__Stored dataset items__
**********

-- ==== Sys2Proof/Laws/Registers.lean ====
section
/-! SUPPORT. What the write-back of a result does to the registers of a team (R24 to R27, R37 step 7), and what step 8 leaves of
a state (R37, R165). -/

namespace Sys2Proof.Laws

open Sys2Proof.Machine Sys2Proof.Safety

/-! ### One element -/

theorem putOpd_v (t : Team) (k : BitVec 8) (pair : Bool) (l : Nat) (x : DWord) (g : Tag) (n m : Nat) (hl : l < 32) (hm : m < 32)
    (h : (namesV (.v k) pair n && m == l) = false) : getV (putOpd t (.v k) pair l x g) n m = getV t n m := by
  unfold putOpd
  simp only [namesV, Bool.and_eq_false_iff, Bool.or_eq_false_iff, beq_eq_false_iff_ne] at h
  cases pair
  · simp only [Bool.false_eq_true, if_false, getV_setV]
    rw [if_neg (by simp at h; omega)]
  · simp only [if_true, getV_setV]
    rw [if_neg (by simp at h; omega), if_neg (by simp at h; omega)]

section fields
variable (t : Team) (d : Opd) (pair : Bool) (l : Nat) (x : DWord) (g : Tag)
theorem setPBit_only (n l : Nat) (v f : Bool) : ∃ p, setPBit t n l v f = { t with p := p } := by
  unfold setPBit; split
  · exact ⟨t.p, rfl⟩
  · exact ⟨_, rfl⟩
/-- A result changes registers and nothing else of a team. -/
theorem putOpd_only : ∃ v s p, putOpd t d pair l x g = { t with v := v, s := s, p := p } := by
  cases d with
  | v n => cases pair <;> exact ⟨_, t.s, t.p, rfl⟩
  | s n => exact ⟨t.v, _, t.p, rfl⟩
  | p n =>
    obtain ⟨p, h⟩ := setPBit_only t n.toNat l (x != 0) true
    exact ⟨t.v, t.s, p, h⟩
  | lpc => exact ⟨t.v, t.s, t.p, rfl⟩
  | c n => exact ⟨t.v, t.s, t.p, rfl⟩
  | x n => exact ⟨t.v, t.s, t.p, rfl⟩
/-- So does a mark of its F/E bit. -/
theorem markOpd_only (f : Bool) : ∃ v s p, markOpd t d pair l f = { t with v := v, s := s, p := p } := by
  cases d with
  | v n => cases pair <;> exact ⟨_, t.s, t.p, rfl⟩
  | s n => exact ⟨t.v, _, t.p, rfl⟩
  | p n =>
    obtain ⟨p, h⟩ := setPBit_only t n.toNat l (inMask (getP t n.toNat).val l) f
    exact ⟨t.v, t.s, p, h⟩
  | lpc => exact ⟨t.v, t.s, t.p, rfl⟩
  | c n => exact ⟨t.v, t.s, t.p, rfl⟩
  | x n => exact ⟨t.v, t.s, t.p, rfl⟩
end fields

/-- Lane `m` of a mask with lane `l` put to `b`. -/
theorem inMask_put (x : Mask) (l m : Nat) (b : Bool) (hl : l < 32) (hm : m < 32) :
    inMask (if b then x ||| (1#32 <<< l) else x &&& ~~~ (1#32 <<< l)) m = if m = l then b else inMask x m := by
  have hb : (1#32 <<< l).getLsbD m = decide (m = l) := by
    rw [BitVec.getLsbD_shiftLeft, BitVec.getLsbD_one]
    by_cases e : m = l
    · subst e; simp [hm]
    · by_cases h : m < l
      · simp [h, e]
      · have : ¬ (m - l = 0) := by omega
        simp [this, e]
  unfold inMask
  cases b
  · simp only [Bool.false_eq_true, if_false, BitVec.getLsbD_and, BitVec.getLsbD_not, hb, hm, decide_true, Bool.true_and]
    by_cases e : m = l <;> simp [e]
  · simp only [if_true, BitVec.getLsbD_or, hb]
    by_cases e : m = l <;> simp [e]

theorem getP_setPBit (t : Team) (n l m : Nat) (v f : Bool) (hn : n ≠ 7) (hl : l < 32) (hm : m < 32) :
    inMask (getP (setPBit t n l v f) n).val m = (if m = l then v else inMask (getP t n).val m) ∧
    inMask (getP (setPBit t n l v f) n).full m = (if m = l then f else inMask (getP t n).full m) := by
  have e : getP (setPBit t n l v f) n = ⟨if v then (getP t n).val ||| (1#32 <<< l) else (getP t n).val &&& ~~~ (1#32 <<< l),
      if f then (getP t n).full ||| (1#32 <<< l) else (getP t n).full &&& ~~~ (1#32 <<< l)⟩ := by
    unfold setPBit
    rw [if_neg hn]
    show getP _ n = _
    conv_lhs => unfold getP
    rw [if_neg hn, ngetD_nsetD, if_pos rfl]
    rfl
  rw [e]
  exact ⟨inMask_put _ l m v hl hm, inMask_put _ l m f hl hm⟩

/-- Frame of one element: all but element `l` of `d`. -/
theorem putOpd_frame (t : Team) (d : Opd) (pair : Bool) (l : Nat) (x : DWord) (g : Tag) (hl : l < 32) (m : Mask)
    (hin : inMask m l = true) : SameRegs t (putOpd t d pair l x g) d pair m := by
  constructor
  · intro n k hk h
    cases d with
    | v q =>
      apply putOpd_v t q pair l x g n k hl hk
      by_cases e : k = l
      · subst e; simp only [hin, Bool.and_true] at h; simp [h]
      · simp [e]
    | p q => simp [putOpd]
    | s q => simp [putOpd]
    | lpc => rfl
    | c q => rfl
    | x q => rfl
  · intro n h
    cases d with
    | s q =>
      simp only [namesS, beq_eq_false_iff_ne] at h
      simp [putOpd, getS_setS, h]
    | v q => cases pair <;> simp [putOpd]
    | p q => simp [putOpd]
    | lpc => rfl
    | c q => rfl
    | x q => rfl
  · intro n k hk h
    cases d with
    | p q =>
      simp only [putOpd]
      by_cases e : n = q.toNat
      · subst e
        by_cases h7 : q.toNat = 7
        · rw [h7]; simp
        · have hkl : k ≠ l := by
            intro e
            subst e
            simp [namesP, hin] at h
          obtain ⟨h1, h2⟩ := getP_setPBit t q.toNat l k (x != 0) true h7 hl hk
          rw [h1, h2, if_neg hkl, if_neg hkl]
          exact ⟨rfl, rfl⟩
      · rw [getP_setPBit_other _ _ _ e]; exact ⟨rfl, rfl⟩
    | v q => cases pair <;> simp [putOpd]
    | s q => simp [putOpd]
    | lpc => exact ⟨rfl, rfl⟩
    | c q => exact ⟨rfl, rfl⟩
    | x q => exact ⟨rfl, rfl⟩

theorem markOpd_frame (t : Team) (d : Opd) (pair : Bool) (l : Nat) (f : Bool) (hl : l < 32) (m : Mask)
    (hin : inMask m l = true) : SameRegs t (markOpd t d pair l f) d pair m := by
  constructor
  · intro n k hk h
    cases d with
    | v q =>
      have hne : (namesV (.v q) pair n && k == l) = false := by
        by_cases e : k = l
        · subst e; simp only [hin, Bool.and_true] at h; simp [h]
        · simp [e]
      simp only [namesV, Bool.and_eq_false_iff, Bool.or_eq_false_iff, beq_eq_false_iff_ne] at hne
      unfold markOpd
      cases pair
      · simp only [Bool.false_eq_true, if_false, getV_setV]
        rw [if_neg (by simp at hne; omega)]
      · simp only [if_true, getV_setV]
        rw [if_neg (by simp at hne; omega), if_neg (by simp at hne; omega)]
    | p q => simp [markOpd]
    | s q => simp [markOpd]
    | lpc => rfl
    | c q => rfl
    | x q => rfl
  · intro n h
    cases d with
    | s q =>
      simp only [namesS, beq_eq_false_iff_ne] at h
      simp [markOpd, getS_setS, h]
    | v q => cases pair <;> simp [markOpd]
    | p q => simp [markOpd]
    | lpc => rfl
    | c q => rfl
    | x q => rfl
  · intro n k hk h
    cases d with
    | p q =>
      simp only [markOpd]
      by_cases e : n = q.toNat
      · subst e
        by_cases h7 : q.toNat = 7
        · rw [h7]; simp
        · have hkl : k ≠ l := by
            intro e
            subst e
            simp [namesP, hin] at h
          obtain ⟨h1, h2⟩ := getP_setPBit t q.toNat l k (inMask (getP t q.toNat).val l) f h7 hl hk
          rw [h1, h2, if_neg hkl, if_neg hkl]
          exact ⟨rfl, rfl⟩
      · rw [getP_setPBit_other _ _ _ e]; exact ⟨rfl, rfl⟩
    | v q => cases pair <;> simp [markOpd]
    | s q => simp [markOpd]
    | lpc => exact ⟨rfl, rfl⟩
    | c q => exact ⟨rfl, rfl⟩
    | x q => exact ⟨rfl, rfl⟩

**********

__DIRECTIONS FOR THIS TASK__
Could you write out exactly the lines above, starting at the first one and ending with the line that has "theorem putOpd_v (t"?

__OUTPUT FOR THIS TASK__
-- ==== Sys2Proof/Laws/Registers.lean ====
section
/-! SUPPORT. What the write-back of a result does to the registers of a team (R24 to R27, R37 step 7), and what step 8 leaves of
a state (R37, R165). -/

namespace Sys2Proof.Laws

open Sys2Proof.Machine Sys2Proof.Safety

/-! ### One element -/

theorem putOpd_v (t : Team) (k : BitVec 8) (pair : Bool) (l : Nat) (x : DWord) (g : Tag) (n m : Nat) (hl : l < 32) (hm : m < 32)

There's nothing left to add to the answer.